YOUR INSTRUCTIONS: From the records below, please repeat exactly the line that has "rg 0x10 [] false", the line that has "rg 0x110 [(16, 0x40)]", and every line between them, and nothing else.

-- EXERCISE MATERIAL follows --

/-- Registers of OUT, part 0. -/
def regsOUT0 : List RegDesc := [
  rg 0x0 [] false [fd 0 1 .ro 0, fd 1 1 .ro 0],
  rg 0x4 [] true [fd 0 7 .w1c 0],
  rg 0x8 [] true [fd 0 7 .rw 0],
  rg 0xC [] false [fd 0 16 .rw 0],
  rg 0x100 [(20, 0x10)] false [fnm 0 3 .sh 0 0 5 0 5 false, fd 3 1 .sh 0, fnm 4 2 .sh 2 0 2 0 2 false, fd 6 2 .sh 0, fd 8 1 .sh 0, fd 9 3 .rw 0],
  rg 0x104 [(20, 0x10)] false [fd 0 32 .sh 7],
  rg 0x108 [(20, 0x10)] false [fd 0 4 .sh 0],
  rg 0x10C [(20, 0x10)] false [fd 0 16 .sh 0, fd 16 9 .sh 0],
  rg 0x300 [(20, 0x4)] false [fd 0 2 .ro 0, fd 2 1 .ro 0, fd 3 1 .ro 0, fd 4 1 .ro 0],
  rg 0x400 [(8, 0x40)] false [fnm 0 2 .sh 0 0 2 0 0 false, fd 2 1 .sh 0, fd 3 1 .sh 0, fnm 4 2 .sh 1 0 2 0 2 false, fd 6 1 .sh 0, fd 7 1 .sh 0, fd 8 10 .sh 0, fd 18 3 .rw 0, fd 22 9 .sh 0],
  rg 0x404 [(8, 0x40)] false [fd 0 32 .sh 1000000],
  rg 0x408 [(8, 0x40)] false [fd 0 32 .sh 100000],
  rg 0x40C [(8, 0x40)] false [fd 0 32 .sh 0],
  rg 0x410 [(8, 0x40)] false [fd 0 16 .sh 0],
  rg 0x414 [(8, 0x40)] false [fd 0 24 .sh 0],
  rg 0x418 [(8, 0x40)] false [fd 0 32 .rw 4294967295],
  rg 0x41C [(8, 0x40)] false [fd 0 2 .ro 0, fd 2 1 .ro 0, fd 3 1 .ro 0, fd 16 16 .ro 0],
  rg 0x420 [(8, 0x40)] false [fd 0 32 .ro 0],
  rg 0x424 [(8, 0x40)] false [fd 0 32 .ro 0],
  rg 0x428 [(8, 0x40)] false [fd 0 32 .ro 0],
  rg 0x42C [(8, 0x40)] false [fd 0 32 .ro 0],
  rg 0x600 [(4, 0x10)] false [fd 0 1 .rw 0, fnm 1 4 .rw 0 0 8 0 0 false, fd 5 1 .rw 0, fd 6 1 .rw 0, fd 7 1 .rw 0, fd 8 3 .rw 4, fd 16 16 .rw 1000],
  rg 0x604 [(4, 0x10)] false [fd 0 8 .ro 0, fd 16 16 .ro 0],
  rg 0x680 [(4, 0x10)] false [fd 0 3 .rw 4]]

/-- Registers of OUT, part 1. -/
def regsOUT1 : List RegDesc := [
  rg 0x684 [(4, 0x10)] false [fd 0 16 .ro 0, fd 16 16 .ro 0]]

/-- The register map of OUT. -/
def regsOUT : List RegDesc := regsOUT0 ++ regsOUT1

/-- Registers of TDC, part 0. -/
def regsTDC0 : List RegDesc := [
  rg 0x0 [] false [fd 0 5 .ro 0, fd 5 1 .ro 0, fd 16 16 .ro 0],
  rg 0x4 [] true [fd 0 12 .w1c 0],
  rg 0x8 [] true [fd 0 12 .rw 0],
  rg 0xC [] false [fd 0 1 .rw 1, fnm 4 4 .rw 10 1 10 1 10 false, fnm 8 8 .rw 100 1 255 1 255 false],
  rg 0x10 [] false [fd 0 5 .wo 0, fd 31 1 .wo 0],
  rg 0x100 [(16, 0x40)] false [fd 0 1 .rw 0, fd 1 2 .rw 0, fnm 3 2 .rw 0 0 2 0 2 false, fd 5 1 .rw 0, fd 6 1 .rw 0, fd 7 2 .rw 0, fd 16 9 .rw 0],
  rg 0x104 [(16, 0x40)] false [fd 0 32 .rw 0],
  rg 0x108 [(16, 0x40)] false [fnm 0 5 .rw 8 8 18 8 18 false],
  rg 0x10C [(16, 0x40)] false [fd 0 32 .ro 0],
  rg 0x110 [(16, 0x40)] false [fd 0 32 .rw 0],
  rg 0x114 [(16, 0x40)] false [fd 0 32 .rw 0],
  rg 0x118 [(16, 0x40)] false [fd 0 2 .ro 0, fd 2 1 .ro 0, fd 3 1 .ro 0, fd 4 1 .ro 0, fd 5 1 .ro 0],
  rg 0x11C [(16, 0x40)] false [fd 0 16 .ro 0, fd 16 16 .ro 0],
  rg 0x120 [(16, 0x40)] false [fd 0 12 .ro 0, fd 16 12 .ro 0],
  rg 0x600 [(4, 0x20)] false [fnm 0 2 .rw 0 0 2 0 0 false, fd 2 1 .rw 0, fd 16 16 .rw 0],
  rg 0x604 [(4, 0x20)] false [fd 0 1 .w1s 0, fd 1 1 .w1s 0, fd 8 1 .ro 0, fd 9 1 .ro 0],
  rg 0x608 [(4, 0x20)] false [fd 0 32 .rw 0],
  rg 0x60C [(4, 0x20)] false [fd 0 32 .rw 0],
  rg 0x610 [(4, 0x20)] false [fd 0 32 .rw 0],
  rg 0x614 [(4, 0x20)] false [fd 0 32 .rw 0],
  rg 0x618 [(4, 0x20)] false [fd 0 16 .ro 0],
  rg 0x800 [(22, 0x10)] false [fd 0 32 .ro 0],
  rg 0x804 [(22, 0x10)] false [fd 0 32 .ro 0],
  rg 0x808 [(22, 0x10)] false [fd 0 16 .ro 65535, fd 16 16 .ro 65535]]

/-- Registers of TDC, part 1. -/
def regsTDC1 : List RegDesc := [
  rg 0x80C [(22, 0x10)] false [fd 0 16 .ro 0, fd 16 1 .ro 0, fd 17 1 .ro 0]]

/-- The register map of TDC. -/
def regsTDC : List RegDesc := regsTDC0 ++ regsTDC1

-- EXERCISE MATERIAL concluded --

WRITTEN REPLY:
  rg 0x10 [] false [fd 0 5 .wo 0, fd 31 1 .wo 0],
  rg 0x100 [(16, 0x40)] false [fd 0 1 .rw 0, fd 1 2 .rw 0, fnm 3 2 .rw 0 0 2 0 2 false, fd 5 1 .rw 0, fd 6 1 .rw 0, fd 7 2 .rw 0, fd 16 9 .rw 0],
  rg 0x104 [(16, 0x40)] false [fd 0 32 .rw 0],
  rg 0x108 [(16, 0x40)] false [fnm 0 5 .rw 8 8 18 8 18 false],
  rg 0x10C [(16, 0x40)] false [fd 0 32 .ro 0],
  rg 0x110 [(16, 0x40)] false [fd 0 32 .rw 0],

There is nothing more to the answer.